Michael’s Story
By: Antoinette, Parent of Michael, a 19 month old with a 16p11.2 Deletion
“Our babies our one of a kind and they are amazing little people!!! God blessed us with these little ones cherish every moment!”
What is your child’s relationship like with his/her siblings?
He doesn’t seem very impressed with the younger sibling (3 months old) but ok with the older sibling (8)
What does your family do for fun?
Play, laugh, joke around, arts & crafts, go for walks
Tell us about the biggest hardship your family faces.
The unknown of what is going to happen with our son.
What about your child puts a smile on your face?
His smile is contagious! He LOVES to dance and he loves to HUM!!! He’s so silly and he’s an amazing boy we are beyond blessed!
What motivates you to participate in research?

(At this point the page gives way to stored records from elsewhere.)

-- ==== Sys2Proof/Certificates/Slice0/Obligations.lean ====
section
/-! DEFINITION. The statements that the provers prove, family by family. -/

open Sys2Proof Sys2Proof.Machine

/-! ## The machine -/

/-- The command at the front of the queue is the one that runs, on the state whose queue is the rest. DESIGN CHOICE (log entry 2): with no command
in the queue one nanosecond passes; where nothing else waits (`AtRest`) that is all that changes, and whatever waits, the supplies, the straps, the mailbox,
the Jack and the queue are unchanged, and what has left the device stays sent. -/
def Obligations.StepRunsTheFrontCommand : Prop :=
  (∀ (s : State) (c : Instr) (rest : List Instr), s.pending = c :: rest → step s = exec c { s with pending := rest }) ∧
  (∀ s : State, s.pending = [] →
     (∃ t, step s = .next t ∧ t.clock = { s.clock with wall := s.clock.wall + 1 } ∧ Part.power.same s t ∧ t.mailbox = s.mailbox ∧ t.jack = s.jack ∧
       t.pending = [] ∧ s.out <:+ t.out) ∧
     (AtRest s → step s = .next { s with clock := { s.clock with wall := s.clock.wall + 1 } }))

/-- Every command that names units that exist completes, in every state; any other is the fault `noSuchUnit`. -/
def Obligations.WellFormedCommandsComplete : Prop :=
  ∀ (c : Instr) (s : State), (c.wf = true → ∃ t, exec c s = .next t) ∧ (c.wf = false → exec c s = .fault .noSuchUnit)

/-- A frame for every command: it changes no part of the state but those that `reach` names for it. Whatever the command, its effect adds nothing to
the queue and takes nothing from it, passes no time, and never lowers the number of the next free value or the number of burned epoch fuses (R313);
and what has left the device stays sent. -/
def Obligations.CommandsKeepWithinTheirReach : Prop :=
  (∀ (c : Instr) (s t : State), exec c s = .next t → FramedBy (reach c) s t) ∧
  (∀ (c : Instr) (s t : State), exec c s = .next t →
     t.pending = s.pending ∧ t.clock.wall = s.clock.wall ∧ s.fresh ≤ t.fresh ∧ s.keys.fuses ≤ t.keys.fuses ∧ s.out <:+ t.out)

/-- The state after reset: Battery mode, no supply but VBAT, no command waiting, nothing sent, every ring disabled, every link before its first
training, every dictionary object at its default, every memory empty, no key, nothing journalled, no tamper cause latched. What every state keeps
holds after reset. -/
def Obligations.ResetState : Prop :=
  (let s := State.reset
   s.modes.mode = 0x01 ∧ s.power.vaux = false ∧ s.power.vbat = true ∧ s.power.core = false ∧ s.pending = [] ∧ s.out = [] ∧
   (∀ r < 8, ringAt s r = Ring.off) ∧ (∀ m < 8, linkAt s m = Link.off) ∧ (∀ k, s.val k = 0) ∧ s.dict.staging = [] ∧
   (∀ a, s.scratch.mem.read a = 0) ∧ (∀ a, s.mailbox.request.read a = 0 ∧ s.mailbox.response.read a = 0) ∧
   s.keys.slots = [] ∧ s.keys.vault.entries = [] ∧ s.keys.fuses = 0 ∧ s.tally.recs = [] ∧ s.tally.next = 0 ∧
   s.tamper.cause = 0 ∧ s.headgate.slots = [] ∧ s.buckets.entries = [] ∧ s.tcam.slots = [] ∧ s.furrow.prefixes = [] ∧
   s.coh.home = [] ∧ s.coh.caches = [] ∧ s.results.verdict = [] ∧ s.modes.active = [] ∧ s.can.nmt = 0x7F) ∧
  (Sound State.reset)

/-- What every state keeps is kept by every step: eight rings, eight links, 18 scrub regions, 16 home slices, a mode of Table 18-1, an NMT state of
R29, and the canonical form of the scratchpad, the mailbox buffers and the MSI-X table. -/
def Obligations.EveryStepKeepsSound : Prop :=
  ∀ s t : State, Sound s → step s = .next t → Sound t

/-! ## Supplies, the start, faults and modes (R11, R16, R360, R389–R413) -/

/-- VAUX_RISE enters Sleep with PWR_HOLD asserted and SLEW sampled; VAUX_LOSS goes to Battery and discards Sluice's held configuration and states,
and with the main rails up it is a loss of power too; VBAT_LOST with VAUX absent makes the vault decay, returns the arming copy to its defaults and
stops the RTC. Each has no effect where its supply is already so. PWR_GOOD_ASSERT in Sleep, with VAUX and VBAT present and PWR_HOLD asserted, starts
the core in Fill and takes the straps; the StartCause is the first of R426's conditions. -/
def Obligations.SuppliesStartTheCore : Prop :=
  (∀ s : State,
     (∀ slew < 4, s.power.vaux = false → ∃ t, exec (.vauxRise slew) s = .next t ∧ t.power.vaux = true ∧ t.power.vbat = true ∧
       t.power.slew = slew ∧ t.power.vauxRose = true ∧ t.modes.mode = 0x08 ∧ t.sluice = { Sluice.off with pwrHold := true } ∧
       t.clock.rtcOn = true ∧ (s.clock.rtcOn = false → t.clock.rtcStart = s.clock.wall)) ∧
     (s.power.vaux = true → ∃ t, exec .vauxLoss s = .next t ∧ t.power.vaux = false ∧ t.power.core = false ∧ t.modes.mode = 0x01 ∧
       t.sluice = Sluice.off ∧ (s.power.core = true → t.power.unplanned = true ∧ t.scratch = ⟨[], [], [], []⟩ ∧ t.keys.slots = [] ∧ t.host = Pcie.off)) ∧
     (s.power.vaux = false → s.power.vbat = true → ∃ t, exec .vbatLost s = .next t ∧ FramedBy [.clock, .power, .vault, .tamper] s t ∧
       t.power.vbat = false ∧ t.clock.rtcOn = false ∧ t.tamper = Tamper.off ∧ t.keys.vault.decayed = true) ∧
     (s.power.vaux = true → exec .vbatLost s = .next s ∧ ∀ slew < 4, exec (.vauxRise slew) s = .next s) ∧
     (s.power.vaux = false → exec .vauxLoss s = .next s)) ∧
  (∀ (s : State) (id pos : Nat) (sec : Bool), id < 128 → pos < 4 → s.power.vaux = true → s.power.vbat = true → s.power.core = false →
     s.modes.mode = 0x08 → s.sluice.pwrHold = true →
     ∃ t, exec (.pwrGoodAssert id sec pos) s = .next t ∧ t.power.core = true ∧ t.modes.mode = 0x02 ∧ t.clock.coreStart = s.clock.wall ∧
       t.power.strapNode = id ∧ t.power.strapSecondary = sec ∧ t.power.strapChain = pos ∧
       t.modes.startCause =
         (if s.power.vauxRose = true then 1 else if s.power.tamperWake = true then 3
          else if s.power.cleanSleep = true ∧ s.power.wakeReassert = true then 2 else 4) ∧
       t.power.losses = (if s.power.unplanned = true then (s.power.losses + 1) % 2 ^ 32 else s.power.losses) ∧
       t.dict = s.dict ∧ t.flash = s.flash ∧ t.keys.slots = s.keys.slots)

/-- The stages of a start: the root (or PUF_FAIL with the causes of Locked), the PUF array and the Marionettes' memories overwritten with zeros
(R292), the fill with its time, class A ready with its time, class B ready with
its time. FIRMWARE_VERIFIED enters Halt with the fault FIRMWARE and FAULT_N asserted where neither slot verifies; else the chosen slot runs, Ready
and the CAN port are up. FILL_END ends Fill in the mode of R391, with the seeds fixed under the current epoch. Class B ready places the sealed
entries that waited for it: it adds none to those that wait for the extended tables. -/
def Obligations.StartStagesComplete : Prop :=
  (∀ s : State, s.power.core = true →
     (s.modes.rootDone = false → ∃ t, exec (.rootReconstructed false) s = .next t ∧ t.keys.root = 1 ∧ t.keys.rootUp = false ∧
       t.modes.rootDone = true ∧ t.integ.puf = none ∧
       t.modes.locked = s.modes.locked ||| (if alarmNow s = true ∨ s.tamper.early = true then 1 else 0) ||| 2) ∧
     (s.modes.rootDone = false → alarmNow s = false → s.tamper.early = false →
       ∃ t, exec (.rootReconstructed true) s = .next t ∧ t.keys.root = 0 ∧ t.keys.rootUp = true ∧ t.modes.rootDone = true ∧
         t.integ.puf = none ∧ t.modes.locked = s.modes.locked) ∧
     (s.modes.fillDone = false → ∃ t, exec .onChipFillDone s = .next t ∧ FramedBy [.modes, .live, .integ] s t ∧ t.modes.fillDone = true ∧
       t.val O.onChipFillTime = elapsed s / 1000 ∧ ObjectsOnly [O.onChipFillTime] s t ∧ t.integ = { s.integ with puf := none, ownMemory := [] }) ∧
     (s.modes.fillEnded = true → s.modes.halted = false → bit s.modes.classReady 0 = false →
       ∃ t, exec .classAReady s = .next t ∧ FramedBy [.modes, .live, .links, .headgate] s t ∧ t.modes.classReady = s.modes.classReady ||| 1 ∧
         t.val O.classAReadyTime = elapsed s / 1000 ∧ ObjectsOnly [O.classAReadyTime] s t ∧
         t.headgate.authLevel = 65536 ∧ t.headgate.authAt = elapsed s ∧ t.headgate.slots = s.headgate.slots) ∧
     (bit s.modes.classReady 0 = true → s.modes.halted = false → bit s.modes.classReady 1 = false →
       ∃ t, exec .classBReady s = .next t ∧ t.modes.classReady = s.modes.classReady ||| 2 ∧ t.val O.classBReadyTime = elapsed s / 1000 ∧
         ∀ d ∈ t.keys.deferred, d ∈ s.keys.deferred)) ∧
  (∀ s : State, s.power.core = true → s.modes.halted = false → bit s.modes.refLost 5 = false →
     (s.modes.fillDone = true → s.modes.rootDone = true → s.modes.ready = false → chosenSlot s = none →
       ∃ t, exec .firmwareVerified s = .next t ∧ t.modes.halted = true ∧ t.modes.mode = 0x0C ∧ faultActive 0x0160 t = true ∧ faultN t = true) ∧
     (∀ n b, s.modes.fillDone = true → s.modes.rootDone = true → s.modes.ready = false → chosenSlot s = some (n, b) →
       ∃ t, exec .firmwareVerified s = .next t ∧ t.modes.ready = true ∧ t.can.up = true ∧ t.modes.fwSlot = n ∧
         t.modes.fwVersion = imageVersion b ∧ t.modes.fwBuild = slice b 16 32) ∧
     (s.modes.ready = true → s.modes.fillEnded = false →
       ∃ t, exec .fillEnd s = .next t ∧ t.modes.fillEnded = true ∧ t.buckets.seedEpoch = epochNow s ∧ t.modes.mode = modeNow t))

/-- PWR_GOOD_DEASSERT stops the core and counts as an unplanned loss; Sleep entry tells the core, seals, powers the core down with PWR_HOLD
deasserted, or does so at SleepEntryLimit with the fault SLEEP_ENTRY; a tamper wake that came during the entry waits for the minimum low time (R340),
after which a waiting wake reasserts PWR_HOLD. Sleep entry and
PWR_HOLD are Sluice's and need its crystal (R16). -/
def Obligations.PoweringDownCompletes : Prop :=
  ∀ s : State,
    (s.power.core = true → ∃ t, exec .pwrGoodDeassert s = .next t ∧ t.power.core = false ∧ t.power.unplanned = true ∧ t.modes.mode = 0x08 ∧
      t.host = Pcie.off ∧ t.scratch = ⟨[], [], [], []⟩ ∧ t.coh = Coherence.off ∧ t.headgate = Headgate.off ∧ t.buckets = Buckets.off ∧
      t.keys.slots = [] ∧ t.keys.rootUp = false ∧ t.keys.fuses = s.keys.fuses ∧ t.flash = s.flash) ∧
    (sluiceRuns s = true → s.power.core = true → allAsleep s = true → s.sluice.entry < 2 → s.power.goodAt + 1000000000 ≤ s.clock.wall →
      ∃ t, exec .sleepEntry s = .next t ∧ t.sluice.entry = (if s.val O.domainState = 0 then 2 else 1) ∧ t.power = s.power) ∧
    (sluiceRuns s = true → s.power.core = true → (s.power.tamperWake = true → sluiceObj s O.pwrHoldMinLow ≠ 0) →
      ∀ c, (c = Instr.coreSleep ∧ s.sluice.entry = 2) ∨ (c = Instr.sleepEntryTimeout ∧ s.sluice.entry ≠ 0) →
      ∃ t, exec c s = .next t ∧ t.power.core = false ∧ t.power.cleanSleep = true ∧ t.modes.mode = 0x08 ∧ t.headgate = Headgate.off ∧
        t.sluice.pwrHold = false ∧ t.sluice.pwrHoldFell = s.clock.wall ∧ t.sluice.wakeWaits = s.power.tamperWake ∧
        t.power.tamperWake = s.power.tamperWake) ∧
    (sluiceRuns s = true → s.sluice.wakeWaits = true →
      ∃ t, exec .pwrHoldMinLow s = .next t ∧ FramedBy [.sluice, .wakes] s t ∧ t.sluice.pwrHold = true ∧ t.sluice.wakeWaits = false ∧ t.power.wakeReassert = true)

/-- A lost reference is named in the mask and raises REF_LOST with it; restored, it leaves the mask, and the fault clears when none is left. K8
holds the Timebase where it stood. A rail out of range raises SUPPLY_RANGE with its number; the pace window writes the four quadrant paces, their
least and half of it, and raises PACE_LOW below 1,200; the fault timers clear their faults, PACE_LOW from 1,230 on. R406: the telemetry objects take
their new values whole: MaxTemp is the highest quadrant temperature read as two's complement, TotalPower the sum of the block powers. -/
def Obligations.ReferencesPaceAndTelemetryComplete : Prop :=
  (∀ (s : State) (k : Nat), 1 ≤ k → k ≤ 9 → s.power.core = true →
     (bit s.modes.refLost (k - 1) = false → ∃ t, exec (.referenceLost k) s = .next t ∧
       t.modes.refLost = s.modes.refLost + 2 ^ (k - 1) ∧ SMap.find? t.modes.active 0x0110 = some (t.modes.refLost % 65536) ∧
       (k = 8 → s.modes.k8At = 0 → timebase t = timebase s)) ∧
     (bit s.modes.refLost (k - 1) = true → ∃ t, exec (.referenceRestored k) s = .next t ∧
       t.modes.refLost = s.modes.refLost - 2 ^ (k - 1) ∧ (t.modes.refLost = 0 → faultActive 0x0110 t = false) ∧
       (t.modes.refLost ≠ 0 → SMap.find? t.modes.active 0x0110 = some (t.modes.refLost % 65536)))) ∧
  (∀ s : State, s.power.core = true →
     (∀ r, 1 ≤ r → r ≤ 9 → ∃ t, exec (.supplyRangeTimer r) s = .next t ∧ SMap.find? t.modes.active 0x0102 = some r ∧
       t.val O.lastFaultCode = (if faultActive 0x0102 s = true then s.val O.lastFaultCode else 0x0102) ∧ ObjectsOnly faultObjects s t) ∧
     (∀ p0 p1 p2 p3, p0 < 65536 → p1 < 65536 → p2 < 65536 → p3 < 65536 → ∃ t, exec (.paceUpdate p0 p1 p2 p3) s = .next t ∧
       t.val (O.quadrantPace 0) = p0 ∧ t.val (O.quadrantPace 1) = p1 ∧ t.val (O.quadrantPace 2) = p2 ∧ t.val (O.quadrantPace 3) = p3 ∧
       t.val O.minPace = min (min p0 p1) (min p2 p3) ∧ t.val O.pipelineRate = t.val O.minPace / 2 ∧
       (t.val O.minPace < 1200 → SMap.find? t.modes.active 0x0101 = some (t.val O.minPace)) ∧
       (1200 ≤ t.val O.minPace → t.modes = s.modes)) ∧
     (∀ code, code = 0x0102 ∨ code = 0x0170 ∨ code = 0x0172 ∨ (code = 0x0101 ∧ 1230 ≤ s.val O.minPace) →
       ∃ t, exec (.faultClearTimer code) s = .next t ∧ faultActive code t = false ∧ ∀ c, c ≠ code → faultActive c t = faultActive c s) ∧
     (s.val O.minPace < 1230 → exec (.faultClearTimer 0x0101) s = .next s)) ∧
  (∀ (s : State) (x : Telemetry), s.power.core = true → ∃ t, exec (.telemetryUpdate x) s = .next t ∧
     (∀ i < 4, t.val (O.quadrantTemp i) = x.temps.getD i 0 % 65536 ∧ signed 16 (t.val (O.quadrantTemp i)) ≤ signed 16 (t.val O.maxTemp)) ∧
     (∃ i < 4, t.val O.maxTemp = t.val (O.quadrantTemp i)) ∧
     (∀ i < 9, t.val (O.railVoltage i) = x.rails.getD i 0 % 65536) ∧ (∀ i < 10, t.val (O.blockPower i) = x.powers.getD i 0 % 2 ^ 32) ∧
     t.val O.totalPower = ((List.range 10).map fun i => x.powers.getD i 0 % 2 ^ 32).sum % 2 ^ 32 ∧
     t.val O.batteryIslandTemp = x.battery % 65536 ∧ t.val O.searchRate = x.searches % 2 ^ 32 ∧ t.val O.topOperations = x.topOps % 2 ^ 32 ∧
     t.val O.sweepOperations = x.sweepOps % 2 ^ 32 ∧ t.val O.backgroundShare = x.share % 65536)

/-- R402: a fault raised is active with its detail, written to the last-fault objects and counted; raised again while active it only updates its
detail. Cleared, it is no longer active. No other fault's activity changes. EMCY_SPACING_EXPIRED sends the waiting report of its fault code as it was
made at the event (R32), under the CAN-ID and in the frame format of COB-ID EMCY, and no longer holds it. -/
def Obligations.FaultsAreRaisedReportedAndCleared : Prop :=
  (∀ (s : State) (code detail : Nat),
     SMap.find? (raiseFault code detail s).modes.active code = some (detail % 65536) ∧
     (∀ c, c ≠ code → faultActive c (raiseFault code detail s) = faultActive c s ∧ faultActive c (clearFault code s) = faultActive c s) ∧
     faultActive code (clearFault code s) = false ∧
     (faultActive code s = false → (raiseFault code detail s).val O.faultsRaised = (s.val O.faultsRaised + 1) % 2 ^ 32 ∧
       (raiseFault code detail s).val O.lastFaultCode = code ∧ (raiseFault code detail s).val O.lastFaultDetail = detail % 65536 ∧
       (raiseFault code detail s).val O.lastFaultTime = timebase s) ∧
     (faultActive code s = true → (raiseFault code detail s).dict = s.dict ∧ (raiseFault code detail s).out = s.out) ∧
     FramedBy faultParts s (raiseFault code detail s) ∧ ObjectsOnly faultObjects s (raiseFault code detail s)) ∧
  (∀ (s : State) (code : Nat) (b : Bytes),
     (s.modes.emcyWait.find? fun w => w.1 == code) = some (code, b) →
     bit (s.obj O.cobIdEmcy) 31 = false → s.can.nmt ≠ 0x04 → canTalks s = true →
     ∃ t, exec (.emcySpacingExpired code) s = .next t ∧ FramedBy [.faults, .out] s t ∧
       t.out = .can (if bit (s.obj O.cobIdEmcy) 29 = true then bits (s.obj O.cobIdEmcy) 28 0 else bits (s.obj O.cobIdEmcy) 10 0)
         (bit (s.obj O.cobIdEmcy) 29) (brsNow s) b :: s.out ∧ (∀ w ∈ t.modes.emcyWait, w.1 ≠ code))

To help others who will go through this.
How do you feel you are impacting our understanding of the genetic changes being studied in Simons Searchlight (16p11.2, 1q21.1, or single gene changes)?
Its a learning experience!
What have you learned about your child’s condition from other families?
We are just starting with learning but so far we know we have A LOT of support.
If you could give one piece of advice to someone recently diagnosed with the genetic change in your family, what would it be?
PRAY! Love your baby extra!
What is one question you wish researchers could answer about your child’s genetic change?
Why did this happen?
Is there anything else you would like to share with other families?
Our babies our one of a kind and they are amazing little people!!! God blessed us with these little ones cherish every moment!